息が詰まりそうな晩餐会は終わりダイニングルームを後にするとスパーダはヴァリエールの三姉妹達と別れていた。

その際にはエレオノールから明日の朝食の席にも同伴するよう言いつけられた。

とはいえ、あの分では恐らくその朝食とやらも無言の会となってしまうのは想像に難くない。ルイズはせっかくの家族水入らずの時間を過ごせるというのに、それを楽しんでいる様子はなかった。

(家族の団欒とは思えんな)

だが、部外者であるスパーダがそのことについて口を出す必要はなかったが。

自分に宛がわれた部屋に戻ってきたスパーダはソファーに腰を下ろし、背を預けて寛いでいた。さすがに名門ラ・ヴァリエール公爵家の城だけあって貴族用の客室であっても優雅な佇まいである。

魔法学院のルイズの寮部屋とは大違いである。まるで高級のホテルのようであった。

「何だ」

少し寛いでいると部屋の扉がノックされ、スパーダはそのまま受け応えをした。

「お食事をお持ち致しました。スパーダ殿」

部屋に入ってきたのはメイドだった。料理の皿が乗ったトレーを手に運んでくると、それを部屋にあるティーテーブルへと置いてスパーダに一礼をして退室していく。

スパーダは魔法学院からラ・ヴァリエールへ来るまでの数日間、何も食べてはいない。少し小腹も空いてきていた。

ソファー前のテーブルに置かれたワインボトルの一つとグラスを手にし、スパーダは食事の用意されたテーブルへと移動する。

(さすがにタルブのワインだな)

優雅に夜食を口にするスパーダは表情にこそ出さないが満足気な様子でワインの注がれたグラスを眺めていた。

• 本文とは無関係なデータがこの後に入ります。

theorem orFlags_rest (x : Seq) (f : BitVec 5) : ∃ h, x.orFlags f = { x with flags := x.flags ||| f, flagsHist := h } := by
  unfold Seq.orFlags Seq.setFlags
  split
  · rename_i h; exact ⟨x.flagsHist, by rw [h]⟩
  · exact ⟨_, rfl⟩

theorem mem_of_mem_liveFrom {x : Seq} {cyc : Nat} {w : Win} {l : List Win} :
    ∀ {a c : Bool}, w ∈ x.liveFrom cyc a c l → w ∈ l := by
  induction l with
  | nil => exact fun h => h
  | cons v l ih =>
    intro a c h
    unfold Seq.liveFrom at h
    dsimp only at h
    split at h <;> split at h
    all_goals first
      | exact List.mem_cons_of_mem _ (ih h)
      | rcases List.mem_cons.mp h with e | e
        · exact e ▸ List.mem_cons_self
        · exact List.mem_cons_of_mem _ (ih e)

/-- What an issue makes of its sequencer: V, K and FLAGS as the word writes them, one more held word when it has held effects, its
loads outstanding, its stream with new registers and control moved; then section instances retire. -/
theorem seqDoRet_eq (x : Seq) (st : Strm) (u : Uses) (r : Ret) (word : IWord) (cyc len : Nat) (covs : List Nat) :
    ∃ hist held bq dq fq wins, ∃ (a c : Stream), x.doRet st u r word cyc len covs =
        { x with
            v := (x.setVs r.v).v
            k := (x.setKs r.k).k
            flags := x.flags ||| r.fl
            flagsHist := hist, held := held, bq := bq, dq := dq, fq := fq, a := a, c := c
            lastIssue := some cyc, wins := wins, wno := x.wno + 1 } ∧
      (∃ ws, wins = ws ++ [⟨x.wno, st, cyc, len, 0, word, r.wx, false, u.vec.map (laneMask x)⟩] ∧ ∀ w ∈ ws, w ∈ x.wins) ∧
      (u.allEffs r = [] → held = x.held) ∧
      (u.allEffs r ≠ [] → ∃ h, held = x.held ++ [h] ∧ h.strm = st ∧ h.effs = u.allEffs r ∧ h.rel = r.rel ∧ h.no = x.wno ∧ h.ar = r.ar) ∧
      (r.load = [] → bq = x.bq ∧ dq = x.dq ∧ fq = x.fq) ∧
      (x.doRet st u r word cyc len covs).strm st.sibling = x.strm st.sibling ∧
      ∃ (y : Stream) (b : BitVec 32 → Bool), y.x = ((x.strm st).setXs r.x).x ∧ y.st = (x.strm st).st ∧ y.word = (x.strm st).word ∧ y.hdr = (x.strm st).hdr ∧
        y.len = (x.strm st).len ∧ y.last = (x.strm st).last ∧ y.sec = (x.strm st).sec ∧ y.ne = (x.strm st).ne ∧
        y.pwdist = (x.strm st).pwdist ∧ y.arr = (x.strm st).arr ∧ y.ports = (x.strm st).ports ∧ y.park = (x.strm st).park ∧
        (∃ more, y.fdeps = (x.strm st).fdeps ++ more) ∧ y.loads = (x.strm st).loads ++ r.load ∧ y.stall = none ∧
        (x.doRet st u r word cyc len covs).strm st = (y.goto r.ctl).retireFrom b (y.goto r.ctl).insts := by
  obtain ⟨v, hv⟩ := setVs_rest x r.v
  obtain ⟨k, hk⟩ := setKs_rest (x.setVs r.v) r.k
  have hkv : (x.setKs r.k).k = k := by
    have : ∀ (l : List (Fin 16 × BitVec 32)) (x y : Seq), x.k = y.k → (x.setKs l).k = (y.setKs l).k := by
      intro l
      induction l with
      | nil => exact fun x y h => h
      | cons p l ih =>
        intro x y h
        refine ih _ _ ?_
        unfold Seq.setK
        split
        · exact h
        · simp [h]
    rw [this r.k x (x.setVs r.v) (by rw [hv]), hk]
  have h1 : ∃ hist, (if r.fl = 0 then (x.setVs r.v).setKs r.k else ((x.setVs r.v).setKs r.k).orFlags r.fl) =
      { x with v := v, k := k, flags := x.flags ||| r.fl, flagsHist := hist } := by
    rw [hk, hv]
    split
    · rename_i hf; exact ⟨x.flagsHist, by simp [hf]⟩
    · obtain ⟨hh, e⟩ := orFlags_rest { x with v := v, k := k } r.fl
      exact ⟨hh, by rw [e]⟩
  obtain ⟨hist, h1⟩ := h1
  have hvv : (x.setVs r.v).v = v := by rw [hv]
  unfold Seq.doRet
  simp only [h1]
  generalize hx3 : (if (u.allEffs r).isEmpty = true then _ else _ : Seq) = x3
  have h3 : ∃ held, x3 = { x with v := v, k := k, flags := x.flags ||| r.fl, flagsHist := hist, held := held } ∧
      (u.allEffs r = [] → held = x.held) ∧
      (u.allEffs r ≠ [] → ∃ h, held = x.held ++ [h] ∧ h.strm = st ∧ h.effs = u.allEffs r ∧ h.rel = r.rel ∧ h.no = x.wno ∧ h.ar = r.ar) := by
    rw [← hx3]
    split
    · rename_i he
      exact ⟨x.held, rfl, fun _ => rfl, fun h => absurd (by simpa using he) h⟩
    · rename_i he
      exact ⟨_, rfl, fun h => absurd (by simp [h]) he, fun _ => ⟨_, rfl, rfl, rfl, rfl, rfl, rfl⟩⟩
  obtain ⟨held, e3, hh1, hh2⟩ := h3
  subst e3
  clear hx3
  generalize hy : ({ (Seq.strm { x with v := v, k := k, flags := x.flags ||| r.fl, flagsHist := hist, held := held } st).setXs r.x with
      stall := none
      lod := 0
      qf := r.qf
      pre := []
      acq := _
      deps := _
      fdeps := _ } : Stream) = y
  have hyf : y.x = ((x.strm st).setXs r.x).x ∧ y.st = (x.strm st).st ∧ y.word = (x.strm st).word ∧ y.hdr = (x.strm st).hdr ∧
        y.len = (x.strm st).len ∧ y.last = (x.strm st).last ∧ y.sec = (x.strm st).sec ∧ y.ne = (x.strm st).ne ∧
        y.pwdist = (x.strm st).pwdist ∧ y.arr = (x.strm st).arr ∧ y.ports = (x.strm st).ports ∧ y.park = (x.strm st).park ∧
        (∃ more, y.fdeps = (x.strm st).fdeps ++ more) ∧ y.loads = (x.strm st).loads ∧ y.stall = none := by
    rw [← hy]
    have e : Seq.strm { x with v := v, k := k, flags := x.flags ||| r.fl, flagsHist := hist, held := held } st = x.strm st := by
      cases st <;> rfl
    rw [e]
    simp [List.append_assoc]
  clear hy
  obtain ⟨bq, dq, fq, a, c, h5⟩ := addLoads_rest (Seq.setStrm { x with v := v, k := k, flags := x.flags ||| r.fl, flagsHist := hist, held := held } st y) st r.load
  have h5s := addLoads_strm (Seq.setStrm { x with v := v, k := k, flags := x.flags ||| r.fl, flagsHist := hist, held := held } st y) st r.load
  rw [Seq.strm_setStrm, Seq.strm_setStrm_sibling] at h5s
  have hb : r.load = [] → bq = x.bq ∧ dq = x.dq ∧ fq = x.fq := by
    intro hl
    rw [hl] at h5
    simp only [Seq.addLoads] at h5
    refine ⟨?_, ?_, ?_⟩
    · have := congrArg Seq.bq h5; simpa using this.symm
    · have := congrArg Seq.dq h5; simpa using this.symm
    · have := congrArg Seq.fq h5; simpa using this.symm
  generalize Seq.addLoads _ st r.load = x5 at h5 h5s
  generalize hz : Seq.retire _ st = z
  have hq : ∃ b, z.strm st = (({ y with loads := (x.strm st).loads ++ r.load } : Stream).goto r.ctl).retireFrom b
      (({ y with loads := (x.strm st).loads ++ r.load } : Stream).goto r.ctl).insts := by
    rw [show ({ y with loads := (x.strm st).loads ++ r.load } : Stream) = x5.strm st by
      rw [h5s.1, hyf.2.2.2.2.2.2.2.2.2.2.2.2.2.1], ← hz]
    cases st <;> exact ⟨_, rfl⟩
  obtain ⟨b, hq⟩ := hq
  have hw : ∃ ws, z.wins = ws ++ [⟨x.wno, st, cyc, len, 0, word, r.wx, false, u.vec.map (laneMask x)⟩] ∧ ∀ w ∈ ws, w ∈ x.wins := by
    rw [← hz]
    refine ⟨(x5.setStrm st ((x5.strm st).goto r.ctl)).liveWins cyc, ?_, fun w hw => ?_⟩
    · rw [h5]; cases st <;> rfl
    · have := mem_of_mem_liveFrom hw
      rw [h5] at this
      cases st <;> exact this
  refine ⟨hist, held, bq, dq, fq, z.wins, z.a, z.c, ?_, hw, hh1, hh2, hb, ?_, { y with loads := (x.strm st).loads ++ r.load }, b,
    hyf.1, hyf.2.1, hyf.2.2.1, hyf.2.2.2.1, hyf.2.2.2.2.1, hyf.2.2.2.2.2.1, hyf.2.2.2.2.2.2.1, hyf.2.2.2.2.2.2.2.1,
    hyf.2.2.2.2.2.2.2.2.1, hyf.2.2.2.2.2.2.2.2.2.1, hyf.2.2.2.2.2.2.2.2.2.2.1, hyf.2.2.2.2.2.2.2.2.2.2.2.1,
    hyf.2.2.2.2.2.2.2.2.2.2.2.2.1, rfl, hyf.2.2.2.2.2.2.2.2.2.2.2.2.2.2, hq⟩
  · rw [← hz, hkv, hvv, h5]
    cases st <;> rfl
  · rw [← hz]
    cases st <;> exact h5s.2

/-! ## The running sequencer after an issue -/

/-- The running sequencer after an issue. -/
theorem issues_seq (s : State) (u : Uses) (r : Ret) : ∃ l v word len covs, 4 ≤ len ∧
    (s.issues u r).curSeq = Seq.doRet { s.curSeq with lanes := l, lastVec := v } s.cur.strm u r word (s.core s.cur.core).cyc len covs ∧
    (s.issues u r).cur = s.cur := by
  obtain ⟨m, w, l, v, word, len, covs, hlen, h⟩ := doRet_eq s s.cur.core s.cur.seq s.cur.strm u r
  refine ⟨l, v, word, len, covs, hlen, ?_, ?_⟩
  · unfold State.curSeq State.issues
    rw [h]
    obtain ⟨ci, ca, he, -, -⟩ := endedCinch_eq ((({ s.core s.cur.core with mons := m, wakes := w } : Core).setSeq s.cur.seq
      (Seq.doRet { s.seq s.cur.core s.cur.seq with lanes := l, lastVec := v } s.cur.strm u r word (s.core s.cur.core).cyc len covs))) s.cur.seq
    rw [he]
    show ((s.setCore s.cur.core _).core s.cur.core).seq s.cur.seq = _
    rw [State.core_setCore]
    exact Core.seq_setSeq _ _ _
  · unfold State.issues; rw [h]; rfl

theorem setXs_getX (y : Stream) (l : List (Fin 64 × Word)) (n : Fin 64) (h : ∀ p ∈ l, p.1 ≠ n) : (y.setXs l).getX n = y.getX n := by
  induction l generalizing y with
  | nil => rfl
  | cons p l ih =>
    simp only [Stream.setXs]
    rw [ih _ (fun q hq => h q (List.mem_cons_of_mem _ hq)), Stream.getX_setX, if_neg]
    exact fun e => h p (List.mem_cons_self) e.symm

theorem setVs_getV (x : Seq) (hw : tblWf 0 x.v = true) (l : List (Fin 640 × VWord)) (n : Fin 640) (h : ∀ p ∈ l, p.1 ≠ n) : (x.setVs l).getV n = x.getV n := by
  induction l generalizing x with
  | nil => rfl
  | cons p l ih =>
    simp only [Seq.setVs]
    rw [ih (x.setV p.1 p.2) (tblWf_tblSet hw) (fun q hq => h q (List.mem_cons_of_mem _ hq))]
    simp only [Seq.getV, Seq.setV, tblGet_tblSet hw]
    rw [if_neg]
    exact fun e => h p (List.mem_cons_self) (Fin.ext e.symm)

theorem setKs_getK (x : Seq) (l : List (Fin 16 × BitVec 32)) (n : Fin 16) (h : ∀ p ∈ l, p.1 ≠ n) : (x.setKs l).getK n = x.getK n := by
  induction l generalizing x with
  | nil => rfl
  | cons p l ih =>
    simp only [Seq.setKs]
    rw [ih _ (fun q hq => h q (List.mem_cons_of_mem _ hq)), Seq.getK_setK, if_neg]
    exact fun e => h p (List.mem_cons_self) e.1.symm

end Sys2Proof.Machine
end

一度味わったことのあるタルブのワインはスパーダが気に入るほどの美味なのだ。わざわざボトルで数本購入しておいた甲斐があるというものである。

一杯目を味わい、飲み干したスパーダは二杯目のワインをグラスへと注いでいく。

だが注ぎ終えた直後、突然横から伸びた土気色の手がグラスをひょいと取り上げてしまう。

「お前か……」

ちらりと横に視線をやれば、いつの間にかそこには赤い髪を揺らす半裸の貴婦人が立っていたのだ。

スパーダから奪ったワインを勝手に口にし、喉を鳴らしている。

「……まあまあね」

一言を呟いた妖艶な貴婦人、ネヴァンはグラスをテーブルに戻すと先ほどスパーダが座っていたソファーへとしな垂れかかるように腰掛けていた。

「何をしている」

ワインを勝手に飲まれたことに気分を害したスパーダは横目で射るような視線をネヴァンへ送る。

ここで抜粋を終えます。